╭─ THE DATA
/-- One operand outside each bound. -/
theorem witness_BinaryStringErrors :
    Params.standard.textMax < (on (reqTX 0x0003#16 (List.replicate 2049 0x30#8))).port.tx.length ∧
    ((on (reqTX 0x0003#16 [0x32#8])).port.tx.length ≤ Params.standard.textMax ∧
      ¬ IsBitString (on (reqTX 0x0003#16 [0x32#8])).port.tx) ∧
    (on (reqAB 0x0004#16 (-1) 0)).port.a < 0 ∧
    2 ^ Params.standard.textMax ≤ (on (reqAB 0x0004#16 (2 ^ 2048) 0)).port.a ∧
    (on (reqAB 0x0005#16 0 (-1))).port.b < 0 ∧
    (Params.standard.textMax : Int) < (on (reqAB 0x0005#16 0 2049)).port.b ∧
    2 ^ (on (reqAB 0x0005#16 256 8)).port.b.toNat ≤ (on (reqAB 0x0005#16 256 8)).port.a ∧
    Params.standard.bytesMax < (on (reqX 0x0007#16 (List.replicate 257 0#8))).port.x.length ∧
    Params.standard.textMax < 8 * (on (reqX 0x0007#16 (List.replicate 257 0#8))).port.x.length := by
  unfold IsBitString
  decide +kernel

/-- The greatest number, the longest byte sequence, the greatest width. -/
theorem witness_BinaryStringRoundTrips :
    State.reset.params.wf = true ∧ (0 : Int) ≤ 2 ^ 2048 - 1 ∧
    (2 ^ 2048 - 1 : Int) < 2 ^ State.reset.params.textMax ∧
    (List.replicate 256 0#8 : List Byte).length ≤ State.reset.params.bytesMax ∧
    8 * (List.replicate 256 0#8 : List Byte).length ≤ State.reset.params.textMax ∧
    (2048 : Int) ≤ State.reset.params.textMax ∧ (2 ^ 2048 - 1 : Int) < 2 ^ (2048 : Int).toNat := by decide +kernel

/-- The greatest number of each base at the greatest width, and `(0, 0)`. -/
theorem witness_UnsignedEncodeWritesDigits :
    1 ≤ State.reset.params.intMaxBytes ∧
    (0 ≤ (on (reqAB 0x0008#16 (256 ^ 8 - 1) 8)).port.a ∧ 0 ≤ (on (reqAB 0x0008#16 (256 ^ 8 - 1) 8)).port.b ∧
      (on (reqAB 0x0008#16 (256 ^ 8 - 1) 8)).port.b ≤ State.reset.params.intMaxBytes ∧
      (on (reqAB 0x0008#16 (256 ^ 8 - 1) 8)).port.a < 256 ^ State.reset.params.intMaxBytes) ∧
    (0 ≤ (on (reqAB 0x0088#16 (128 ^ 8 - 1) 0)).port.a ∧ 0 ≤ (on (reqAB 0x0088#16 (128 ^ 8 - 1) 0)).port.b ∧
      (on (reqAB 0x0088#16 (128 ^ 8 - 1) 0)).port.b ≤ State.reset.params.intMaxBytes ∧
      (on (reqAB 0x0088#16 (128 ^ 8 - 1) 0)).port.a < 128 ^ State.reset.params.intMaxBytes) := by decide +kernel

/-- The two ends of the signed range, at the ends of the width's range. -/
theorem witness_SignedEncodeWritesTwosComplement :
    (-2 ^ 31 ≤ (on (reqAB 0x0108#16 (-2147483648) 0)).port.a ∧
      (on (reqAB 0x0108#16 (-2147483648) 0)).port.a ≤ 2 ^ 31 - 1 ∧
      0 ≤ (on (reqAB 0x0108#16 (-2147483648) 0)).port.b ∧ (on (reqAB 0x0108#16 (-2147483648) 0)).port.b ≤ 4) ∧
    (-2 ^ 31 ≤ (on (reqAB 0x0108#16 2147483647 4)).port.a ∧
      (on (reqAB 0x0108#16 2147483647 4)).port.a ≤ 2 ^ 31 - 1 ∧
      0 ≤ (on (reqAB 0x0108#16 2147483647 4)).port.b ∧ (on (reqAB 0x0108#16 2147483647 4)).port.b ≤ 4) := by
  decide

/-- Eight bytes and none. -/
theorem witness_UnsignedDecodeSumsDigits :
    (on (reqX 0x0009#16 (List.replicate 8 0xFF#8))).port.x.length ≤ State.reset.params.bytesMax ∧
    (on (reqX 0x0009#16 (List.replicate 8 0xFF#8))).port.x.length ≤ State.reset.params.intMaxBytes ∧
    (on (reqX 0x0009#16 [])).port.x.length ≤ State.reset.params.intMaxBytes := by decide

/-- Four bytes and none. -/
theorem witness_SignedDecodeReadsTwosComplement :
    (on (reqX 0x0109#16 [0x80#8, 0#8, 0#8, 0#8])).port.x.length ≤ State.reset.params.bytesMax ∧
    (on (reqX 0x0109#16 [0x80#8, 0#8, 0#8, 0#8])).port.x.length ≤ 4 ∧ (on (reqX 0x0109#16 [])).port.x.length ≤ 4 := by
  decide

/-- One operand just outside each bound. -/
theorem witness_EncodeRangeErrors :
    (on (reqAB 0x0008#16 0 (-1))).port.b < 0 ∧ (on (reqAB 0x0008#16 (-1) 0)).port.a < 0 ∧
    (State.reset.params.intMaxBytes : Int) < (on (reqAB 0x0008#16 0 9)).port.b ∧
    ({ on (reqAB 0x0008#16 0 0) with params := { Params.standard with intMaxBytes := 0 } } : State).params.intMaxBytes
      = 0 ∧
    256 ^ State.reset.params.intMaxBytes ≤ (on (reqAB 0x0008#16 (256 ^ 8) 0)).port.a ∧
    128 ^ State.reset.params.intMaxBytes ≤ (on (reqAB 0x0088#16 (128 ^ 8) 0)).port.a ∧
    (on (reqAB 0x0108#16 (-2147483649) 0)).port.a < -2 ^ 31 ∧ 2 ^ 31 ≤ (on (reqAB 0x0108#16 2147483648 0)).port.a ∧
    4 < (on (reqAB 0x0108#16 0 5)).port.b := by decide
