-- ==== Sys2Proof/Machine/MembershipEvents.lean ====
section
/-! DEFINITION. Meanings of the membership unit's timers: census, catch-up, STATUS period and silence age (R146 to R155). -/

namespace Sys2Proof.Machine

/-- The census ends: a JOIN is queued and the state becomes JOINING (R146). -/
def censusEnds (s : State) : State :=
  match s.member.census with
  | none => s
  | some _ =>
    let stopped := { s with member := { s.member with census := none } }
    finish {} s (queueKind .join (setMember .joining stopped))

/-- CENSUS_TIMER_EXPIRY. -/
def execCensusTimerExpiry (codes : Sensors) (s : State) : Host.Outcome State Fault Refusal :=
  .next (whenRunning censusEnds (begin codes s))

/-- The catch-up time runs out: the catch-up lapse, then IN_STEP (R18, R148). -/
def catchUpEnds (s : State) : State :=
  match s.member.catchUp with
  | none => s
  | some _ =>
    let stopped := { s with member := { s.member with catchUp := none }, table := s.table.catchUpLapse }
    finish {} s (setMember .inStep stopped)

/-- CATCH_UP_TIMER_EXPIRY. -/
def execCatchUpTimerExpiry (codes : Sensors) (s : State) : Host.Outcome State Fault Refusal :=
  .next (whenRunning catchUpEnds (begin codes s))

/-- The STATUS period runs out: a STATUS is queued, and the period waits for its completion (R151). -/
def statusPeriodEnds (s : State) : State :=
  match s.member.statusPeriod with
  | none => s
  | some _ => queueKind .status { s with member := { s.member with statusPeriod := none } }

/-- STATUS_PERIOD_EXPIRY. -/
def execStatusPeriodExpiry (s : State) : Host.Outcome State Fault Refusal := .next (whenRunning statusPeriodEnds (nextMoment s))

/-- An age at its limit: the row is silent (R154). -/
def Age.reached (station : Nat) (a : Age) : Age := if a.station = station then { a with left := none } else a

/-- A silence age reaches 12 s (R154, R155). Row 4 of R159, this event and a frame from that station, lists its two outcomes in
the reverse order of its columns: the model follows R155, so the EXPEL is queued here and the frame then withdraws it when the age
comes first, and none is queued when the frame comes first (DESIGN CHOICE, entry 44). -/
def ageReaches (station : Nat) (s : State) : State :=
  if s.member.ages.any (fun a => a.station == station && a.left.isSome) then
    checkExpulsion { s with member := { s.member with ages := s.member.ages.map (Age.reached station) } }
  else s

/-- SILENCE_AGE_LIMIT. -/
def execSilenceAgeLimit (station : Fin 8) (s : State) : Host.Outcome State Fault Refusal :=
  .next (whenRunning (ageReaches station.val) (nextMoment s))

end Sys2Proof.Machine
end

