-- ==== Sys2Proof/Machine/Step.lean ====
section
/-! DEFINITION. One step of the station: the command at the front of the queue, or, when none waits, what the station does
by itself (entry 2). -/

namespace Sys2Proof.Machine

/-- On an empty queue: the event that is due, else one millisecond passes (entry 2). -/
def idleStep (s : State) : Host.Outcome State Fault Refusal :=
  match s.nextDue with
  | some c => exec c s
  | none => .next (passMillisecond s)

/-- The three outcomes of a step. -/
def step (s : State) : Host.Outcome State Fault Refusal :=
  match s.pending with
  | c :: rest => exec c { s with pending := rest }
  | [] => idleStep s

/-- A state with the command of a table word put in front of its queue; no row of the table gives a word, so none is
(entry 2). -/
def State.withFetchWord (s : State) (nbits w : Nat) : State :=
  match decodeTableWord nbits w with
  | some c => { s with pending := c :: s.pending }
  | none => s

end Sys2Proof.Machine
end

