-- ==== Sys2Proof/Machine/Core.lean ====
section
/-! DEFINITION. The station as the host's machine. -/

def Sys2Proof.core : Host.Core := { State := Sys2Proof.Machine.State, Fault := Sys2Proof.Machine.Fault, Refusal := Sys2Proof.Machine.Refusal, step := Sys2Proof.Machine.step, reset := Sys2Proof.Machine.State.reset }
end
╰─
◆ WORK TO COMPLETE ◆
Search the entries for the string "pending" and copy each line where it occurs.

◆ SOLUTION FOR THIS TASK ◆
  match s.pending with
  | c :: rest => exec c { s with pending := rest }
  | some c => { s with pending := c :: s.pending }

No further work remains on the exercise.